Ultimately I will be the person who has to maintain the code for the next decade or two. We have very few core devs that are familiar with X.509, TLS/SSL, and OpenSSL APIs. I'm doing majority of work and have limited personal (and unpaid) time to contribute to CPython.
If you don't agree with my decision you can ask another core dev to overrule me, take over ownership of the ssl module, or appeal to the Python steering council and ask for mediation.
In the mean time please watch @brettcannon's keynote from PyCon 2018, https://youtu.be/tzFWz5fiVKU?t=2964 .

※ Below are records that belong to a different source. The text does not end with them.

-- ==== Sys2Proof/Machine/Dispatch.lean ====
section
/-!
DEFINITION. The one match over the commands: each arm calls the command's own meaning.
-/
namespace Sys2Proof.Machine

Exposing certificate and private key on host's file system in production increases the risk to expose these credentials.
I don't agree with your reasoning. If you cannot trust a secure temp directory, then you have more serious problems in your server and application design. Besides private keys should always be encrypted with PKCS#5 v2.0 and a secure passphrase so access to the encrypted key file does not pose a security risk.
@tiran, perhaps a recipe that shows how to use mkstemp()
to load certificate that are currently in memory could be useful while work on PEP 543 is ongoing?
@tiran Sure, can you then close this as a WONTFIX? It's in limbo right now.
Your previous comment just refer to developing a PEP 543 implementation. If this is not going to be merged at all in favor of PEP 543 library, then I'd like to ask that this and the BPO bug be closed with that reason vs being left tantalizingly open.
@tiran, perhaps a recipe that shows how to use
mkstemp()
to load certificate that are currently in memory could be useful while work on PEP 543 is ongoing?
#!/usr/bin/env python3
import tempfile
import ssl
def load_cert_memory(context, certdata, keydata, password):
if not password:
raise ValueError("Insecure key")
with tempfile.NamedTemporaryFile(mode="wt") as f:
if keydata is not None:
f.write(keydata)
if not keydata.endswith("\n"):
f.write("\n")
f.write(certdata)
f.flush()
context.load_cert_chain(f.name, password=password)
def test():
passphrase = "somepass"
with open("Lib/test/ssl_cert.pem") as f:
testcert = f.read()
with open("Lib/test/ssl_key.passwd.pem") as f:
testkey = f.read()
with open("Lib/test/keycert.passwd.pem") as f:
combined = f.read()
ctx = ssl.create_default_context(ssl.Purpose.CLIENT_AUTH)
load_cert_memory(ctx, testcert, testkey, passphrase)
ctx = ssl.create_default_context(ssl.Purpose.CLIENT_AUTH)
load_cert_memory(ctx, combined, None, passphrase)
if __name__ == "__main__":
test()
With PEP 543 marked as Withdrawn, what's the roadmap for getting this sort of functionality?
tiran removed their assignment
This PR is stale because it has been open for 30 days with no activity.
vToMy mentioned this pull request
So ...ssl_context.load_cert_chain(io.BytesIO(crtChain.encode("utf8")))
is still not possible? Can only use filenames? (its a sad situation if so ... people want in-memory keys exactly because it's more secure than storing them on the filesystem).
This PR is stale because it has been open for 30 days with no activity.
arhadthedev changed the title
bpo-16487: allow certificates to be specified from memory gh-60691: allow certificates to be specified from memory
Unfortunately, closing because of four-year stalemate. The feature is useful by itself but found no support of the SSH part maintainer both from architectural standpoint:
If you cannot trust a secure temp directory, then you have more serious problems in your server and application design. Besides private keys should always be encrypted with PKCS#5 v2.0 and a secure passphrase so access to the encrypted key file does not pose a security risk.
and verification area creep:
We have very few core devs that are familiar with X.509, TLS/SSL, and OpenSSL APIs. I'm doing majority of work and have limited personal (and unpaid) time to contribute to CPython.
Unfortunately, closing because of four-year stalemate
Decade-long stalemate! :) This issue was originally opened in 2012. No hard feelings. Thanks again for all the valuable contributions here everyone.
Please add make this to the standard library of ssl.py for extended functionality especially for context.load_cert_chain(certfile=cert_path, keyfile=key_path)
so it can be used with embedded strings or bytes and not only with filepaths!